Schematic diagram of the tandem sequence of 11 vaccine candidate peptides and sequence analysis after connecting with different linkers. (A) Schematic diagram of tandem sequences of 11 vaccine candidate peptides. Peptides 897‐913 were predicted possible cross‐immunoprotection for SARS‐CoV and SARS‐CoV‐2. Peptides 371‐387 and 747‐771 contained easily mutated sites. (B) Amino acid composition, secondary structure composition, and solvent accessibility analysis of different vaccine candidate sequences

The analysis results of amino acid composition, secondary structure composition, and solvent accessibility of the candidate sequences are shown in Figure 2B. We found that the addition of different linkers changed the secondary structure composition of the proteins, especially the GPGPG and AAY linkers increased the Loop structure. Loops are irregular structures that connect two secondary structure elements in proteins, and they often play important roles in function, including enzyme reactions and ligand binding. 31 Moreover, the addition of linkers also changed the solvent accessibility of the proteins. The addition of these six linkers increased the solvent accessibility of the proteins, and all exposed more amino acids on the protein surface. The flexibility and antigenic index results of the sequences were shown in Figure 3. Compared with the results of no linker sequence, except for linker AAY, the addition of other linkers all increased the flexibility and antigenic index of the sequences.

Figure 3.

Figure 3

Analysis of flexibility and antigenic index of different vaccine candidate sequences

3.7. Functional analysis of vaccine candidate sequences

The prediction results of gene ontology terms of the sequences were shown in supplementary material Figure S2. The number of molecular function ontology and cell composition ontology of the protein sequences was changed by different linkers, and the specific results of molecular function ontology prediction for the sequences are shown in supplementary material Figure S3‐S9. However, protein sequences connected by different linkers had almost no effect on biological process ontology. Interestingly, the number of molecular function ontology or cell composition ontology of sequence with linker GGGGS and GPGPG was more than that of the other sequences, indicating that the use of GGGGS or GPGPG linker might increase some biological activities of the protein. However, the previous protein stability prediction showed that the protein with the GGGGS linker was unstable, so the GGGGS linker was not a good choice.
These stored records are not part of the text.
/-- A CONTRIB that starts: narrowed to CBUF, its source zero-filled (R232). -/
def startContrib (q : Qid) (s : State) (k c : Nat) : State × Started :=
  let v := ctValidate (s.part k) c
  if v.1 ≠ stOK then (s, collFail v.1 v.2)
  else
    let n := ctLen c
    let r := narrowAll s k (ctSrc c) n (sext 8 (ctExp c))
    let s := (s.zeroFill k (ctSrc c) (8 * n)).store k (ctBuf c) (packElems 32 (r.1.map (pat 32)))
    (countNarrow s k q.toNat r.2,
      { work := .contrib .waitCall 0 0, flush := r.2.flush > 0, step16 := BitVec.ofNat 16 (s.part k).stepNo.toNat })

/-- A primary contribution that has just started claims at once (R234). -/
def claimFirst (q : Qid) (s : State) (k : Nat) (r : Started) : State :=
  if ctRole r.cmd.toNat then s else sendClaim s k q.toNat r

/-- CONTRIB (R232). -/
def execContrib (q : Qid) (s : State) : Host.Outcome State Fault Refusal :=
  outcome s (onCollThen s q 0x12 always (startContrib q) (claimFirst q))

/-- ANSWER (R236). -/
def execAnswer (k : Fin 16) (s : State) : Host.Outcome State Fault Refusal :=
  outcome s <| onContrib s k.val 0x02 (· = .claimed) fun s q r m =>
    match ((m.payload.getD 0 0).toNat) with
    | 0 => pumpContribs (setWork s q r.idx (.contrib .sending 0 0)) k.val
    | 1 | 2 | 3 => endColl s q r.idx stOK
    | 7 => setWork s q r.idx (.contrib .busy 0 0)
    | _ => endColl s q r.idx stINVALID

/-- BUSY_RECLAIM (R237). -/
def execBusyReclaim (q : Qid) (s : State) : Host.Outcome State Fault Refusal :=
  outcome s <|
    match ownerOf s q.toNat, (s.queue q.toNat).started.find? fun r => r.work = .contrib .busy 0 0 with
    | some k, some r => if s.boot.clocksOff then s else sendClaim s k q.toNat r
    | _, _ => s

/-- PLACED (R238): the credit returns, to whichever contribution waits for one; once the SEAL has gone and every packet is
placed, SENT_CTR is signalled (log 37). -/
def execPlaced (k : Fin 16) (s : State) : Host.Outcome State Fault Refusal :=
  outcome s <| onContrib s k.val 0x04 (fun p => p = .sending ∨ p = .sealSent) fun s q r _ =>
    match r.work with
    | .contrib ph sent placed =>
      let c := r.cmd.toNat
      let s := setWork s q r.idx (.contrib ph sent (placed + 1))
      let s := pumpContribs s k.val
      if placed + 1 = contribPkts c ∧ ctSentEn c then addCtr s k.val (ctSentCtr c) 1 else s
    | _ => s

/-- CONFIRM (R240): CBUF is free and the CONTRIB completes. -/
def execConfirm (k : Fin 16) (s : State) : Host.Outcome State Fault Refusal :=
  outcome s <| onContrib s k.val 0x06 (fun _ => true) fun s q r _ => endColl s q r.idx stOK

/-- RESEND (R240): the contribution claims again from CBUF. -/
def execResend (k : Fin 16) (s : State) : Host.Outcome State Fault Refusal :=
  outcome s <| onContrib s k.val 0x07 (fun p => p ≠ .waitCall) fun s q r _ => pumpContribs (sendClaim s k.val q r) k.val

/-- CALL (R241): a waiting backup claims. -/
def execCall (k : Fin 16) (s : State) : Host.Outcome State Fault Refusal :=
  outcome s <| onContrib s k.val 0x08 (· = .waitCall) fun s q r _ => sendClaim s k.val q r

/-- RELEASE (R241): a backup completes and sends nothing. -/
def execRelease (k : Fin 16) (s : State) : Host.Outcome State Fault Refusal :=
  outcome s <| onContrib s k.val 0x09 (· = .waitCall) fun s q r _ => endColl s q r.idx stOK

/-- FAILED (R240): the CONTRIB completes with DATA_ERROR. -/
def execFailed (k : Fin 16) (s : State) : Host.Outcome State Fault Refusal :=
  outcome s <| onContrib s k.val 0x0A (fun _ => true) fun s q r _ => pumpContribs (endColl s q r.idx stDATA) k.val

/-! ### Landing (R245, R246) -/

/-- EXP of a securing PUT, and the names its SLOT_ID and MBID give: a page record, the snapshot, the record (DESIGN CHOICE,
log 62). -/
def secMark : BitVec 8 := 0xFF
def secSnap : Nat := 2 ^ 32 - 2
def secRecord : Nat := 2 ^ 32 - 1
def secName (m : Msg) : Nat := m.mbid.toNat * 2 ^ 16 + m.slotId.toNat

/-- Whether a message belongs to a securing PUT: no other PUT carries an EXP. -/
def securing (m : Msg) : Bool := m.role && m.exp = secMark

/-- Whether a landing address is in a buddy range kept for the sender (12 R377). -/
def buddyRoom (P : Part) (src : BitVec 16) (a n : Nat) : Bool :=
  P.regions.any fun e => e.2.kind = .buddy && e.2.rank = src && e.2.front.toNat ≤ a && a + n ≤ e.2.front.toNat + 2 ^ 21 * e.2.npages

/-- Whether a landing may write: a buddy range takes the securing PUTs of the rank it serves alone (R246; 12 R377). -/
def landable (P : Part) (m : Msg) (a n : Nat) : Bool :=
  writable P a n || (readable P a n && securing m && buddyRoom P m.src a n)

def bcDst (c : Nat) : Nat := fld c 175 128
def bcSlot (c : Nat) : Nat := fld c 191 176
def bcEpoch (c : Nat) : Nat := fld c 207 192
def bcGexp (c : Nat) : Nat := fld c 215 208
def bcAxes (c : Nat) : Nat := fld c 219 216
def bcCtr (c : Nat) : Nat := fld c 233 220

/-- LAND messages of a byte string to a base address (R235): at most 128 units each. -/
def landMsgs (base : Nat) (b : Bytes) : List Msg :=
  (pieces 8192 b).zipIdx.map fun e =>
    { opk := 0x10, dst := BitVec.ofNat 48 base, off := BitVec.ofNat 24 (128 * e.2),
      count := BitVec.ofNat 12 ((e.1.length + 63) / 64), payload := slice e.1 0 ((e.1.length + 63) / 64 * 64) }

/-- Payload of an LSEAL (R235). -/
def lsealBytes (a b ctr : Nat) (sig : Bool) : Bytes := toLe 8 a ++ toLe 8 b ++ toLe 2 ctr ++ toLe 1 sig.toNat ++ List.replicate 5 0

/-- A shard to one rank: LAND messages, then LSEAL (R245). -/
def sendShard (s : State) (k q : Nat) (r : Started) (rank : Nat) (xs : List Int) : State :=
  let c := r.cmd.toNat
  let tag (m : Msg) : Msg := { m with slotId := BitVec.ofNat 16 (bcSlot c), exp := BitVec.ofNat 8 (bcGexp c) }
  let s := (landMsgs (bcDst c) (packElems 32 (xs.map (pat 32)))).foldl (fun s m => sendFor s k q r rank (tag m)) s
  let x := csum xs
  sendFor s k q r rank
    (named (tag { opk := 0x11, dst := BitVec.ofNat 48 (bcDst c), payload := lsealBytes x.1 x.2 (bcCtr c) true }) q r.idx)

/-- The shard of a closed slot, narrowed (R245). -/
def shardOf (s : State) (k : Nat) (S : Slot) (c : Nat) : List Int × Evt :=
  narrowAll s k S.addr.toNat S.len (sext 8 (bcGexp c))

/-- BCAST of a slot that is CLOSED or FAILED (R245). -/
def runBcast (s : State) (k q : Nat) (r : Started) (S : Slot) : State :=
  if S.st = .failed then endColl s q r.idx stDATA
  else
    match (s.part k).job with
    | none => s
    | some J =>
      let c := r.cmd.toNat
      let g := axisGroup J (bcAxes c)
      if !g.all (rankValid J) then endColl s q r.idx stADDRESS
      else if !writable (s.part k) (bcDst c) (4 * S.len) then
        endColl (modStarted s q r.idx fun y => { y with faddr := BitVec.ofNat 48 (firstBad (s.part k) (bcDst c) (4 * S.len) true) })
          q r.idx stADDRESS
      else
        let x := shardOf s k S c
        let s := countNarrow (s.noteRead k S.addr.toNat (8 * S.len)) k q x.2
        let s := modStarted s q r.idx fun y => { y with work := .lacks (g.map fun m => (m, 0)), flush := y.flush || x.2.flush > 0 }
        g.foldl (fun s m => sendShard s k q r m x.1) s

/-- BCASTs that waited for a slot go on (R245). -/
def wakeBcasts (s : State) (k key : Nat) : State :=
  match tfind (s.part k).slots key with
  | none => s
  | some S =>
    let l := (queuesOf s k).flatMap fun q => ((s.queue q).started.filter fun r =>
      r.work = .bcastWait && slotKey (bcEpoch r.cmd.toNat) (bcSlot r.cmd.toNat) = key).map fun r => (q, r)
    l.foldl (fun s e => runBcast s k e.1 e.2 S) s

/-- A BCAST that starts (R245). -/
def startBcast (s : State) (k c : Nat) : State × Started :=
  if bcDst c % 64 ≠ 0 ∨ !ctrIn (s.part k) (bcCtr c) ∨ fld c 511 234 ≠ 0 then (s, collFail stINVALID)
  else (s, { work := .bcastWait })

/-- A BCAST that has just started goes on at once where its slot has closed or failed (R245). -/
def bcastNow (q : Qid) (s : State) (k : Nat) (r : Started) : State :=
  match tfind (s.part k).slots (slotKey (bcEpoch r.cmd.toNat) (bcSlot r.cmd.toNat)) with
  | some S => if S.st = .closed ∨ S.st = .failed then runBcast s k q.toNat r S else s
  | none => s

/-- BCAST (R245). -/
def execBcast (q : Qid) (s : State) : Host.Outcome State Fault Refusal :=
  outcome s (onCollThen s q 0x13 always startBcast (bcastNow q))

def ptSrc (c : Nat) : Nat := fld c 175 128
def ptDst (c : Nat) : Nat := fld c 223 176
def ptBytes (c : Nat) : Nat := fld c 255 224
def ptRank (c : Nat) : Nat := fld c 271 256
def ptSig (c : Nat) : Bool := bitOf c 272
def ptCtr (c : Nat) : Nat := fld c 286 273

/-- Parts of a PUT: 1 GiB each (R235). -/
def putParts (c : Nat) : Nat := (ptBytes c + 2 ^ 30 - 1) / 2 ^ 30

/-- Sends one part of a PUT (R235, R246). The role bit marks a PUT's messages (DESIGN CHOICE, log 36). -/
def sendPart (s : State) (k q : Nat) (r : Started) (part : Nat) : State :=
  let c := r.cmd.toNat
  let base := ptDst c + 2 ^ 30 * part
  let n := min (2 ^ 30) (ptBytes c - 2 ^ 30 * part)
  let tag (m : Msg) : Msg := { m with role := true }
  let s := (landMsgs base (s.load k (ptSrc c + 2 ^ 30 * part) n)).foldl (fun s m => sendFor s k q r (ptRank c) (tag m)) s
  sendFor s k q r (ptRank c)
    (named (tag { opk := 0x11, dst := BitVec.ofNat 48 base,
                  payload := lsealBytes n 0 (ptCtr c) (ptSig c && part + 1 = putParts c) }) q r.idx part)

/-- A PUT that starts (R246). -/
def startPut (s : State) (k c : Nat) : State × Started :=
  let P := s.part k
  if ptSrc c % 64 ≠ 0 ∨ ptDst c % 64 ≠ 0 ∨ ptBytes c = 0 ∨ ptBytes c % 64 ≠ 0 ∨ fld c 511 287 ≠ 0 then (s, collFail stINVALID)
  else if !P.job.any (fun J => rankValid J (ptRank c)) then (s, collFail stADDRESS)
  else if !readable P (ptSrc c) (ptBytes c) then (s, collFail stADDRESS (firstBad P (ptSrc c) (ptBytes c) false))
  else (s.noteRead k (ptSrc c) (ptBytes c), { work := .lacks ((List.range (putParts c)).map fun i => (ptRank c, i)) })

/-- A PUT that has just started sends its parts (R246). -/
def putNow (q : Qid) (s : State) (k : Nat) (r : Started) : State :=
  (List.range (putParts r.cmd.toNat)).foldl (fun s i => sendPart s k q.toNat r i) s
3.8. Comprehensive selection of vaccine candidate sequences

Based on the above analysis, the protein sequence with linker GGGGS was predicted to be unstable and the sequence with linker AAY was predicted to reduce the flexibility and antigenic index of the protein. Therefore, considering the secondary structure, flexibility, antigenic index, solvent accessibility, stability, and function prediction results of the sequences, we finally selected five sequences (without linker, with linker GGGSGGG, EAAAK, GPGPG, and KK, respectively) as the SARS‐CoV‐2 vaccine candidate sequences. These vaccine candidate sequences contained T‐ and B‐cell epitopes exposed on the surface of spike protein and the HLA molecules recognized by the epitopes had high population coverage rates. These sequences were predicted to be stable, with high antigenic index and good biological activity, especially the sequence linked by GPGPG.

4. DISCUSSION

At present, scientists all over the world are stepping up the research into the COVID‐19 vaccine. According to the Draft landscape of COVID‐19 candidate vaccines‐7 July 2020 published by the World Health Organization (WHO), 32 21 candidate vaccines of COVID‐19 had been approved for clinical trials. These included five RNA vaccines, four inactivated vaccines, four DNA vaccines, four protein subunit vaccines, three viral vector vaccines, and one plant‐derived virus‐like particle vaccine. The vaccine in this study belonged to the class of epitope vaccine and peptide vaccine, increasing the diversity of COVID‐19 vaccine types. Previous studies on vaccines for other infectious diseases showed that different types of vaccines had their own limitations. 33 In most cases, the immune effects of combining different types of vaccines were stronger than that of a single vaccine alone, 34 , 35 and this situation had also appeared in SARS‐CoV vaccine research. 36 , 37 Therefore, we recommend in future research and development of COVID‐19 vaccines, considering the diversity of vaccine types, combining the advantages and disadvantages of different types of vaccines, and using different vaccines for immunization, and carrying out research on heterologous prime‐boost vaccines.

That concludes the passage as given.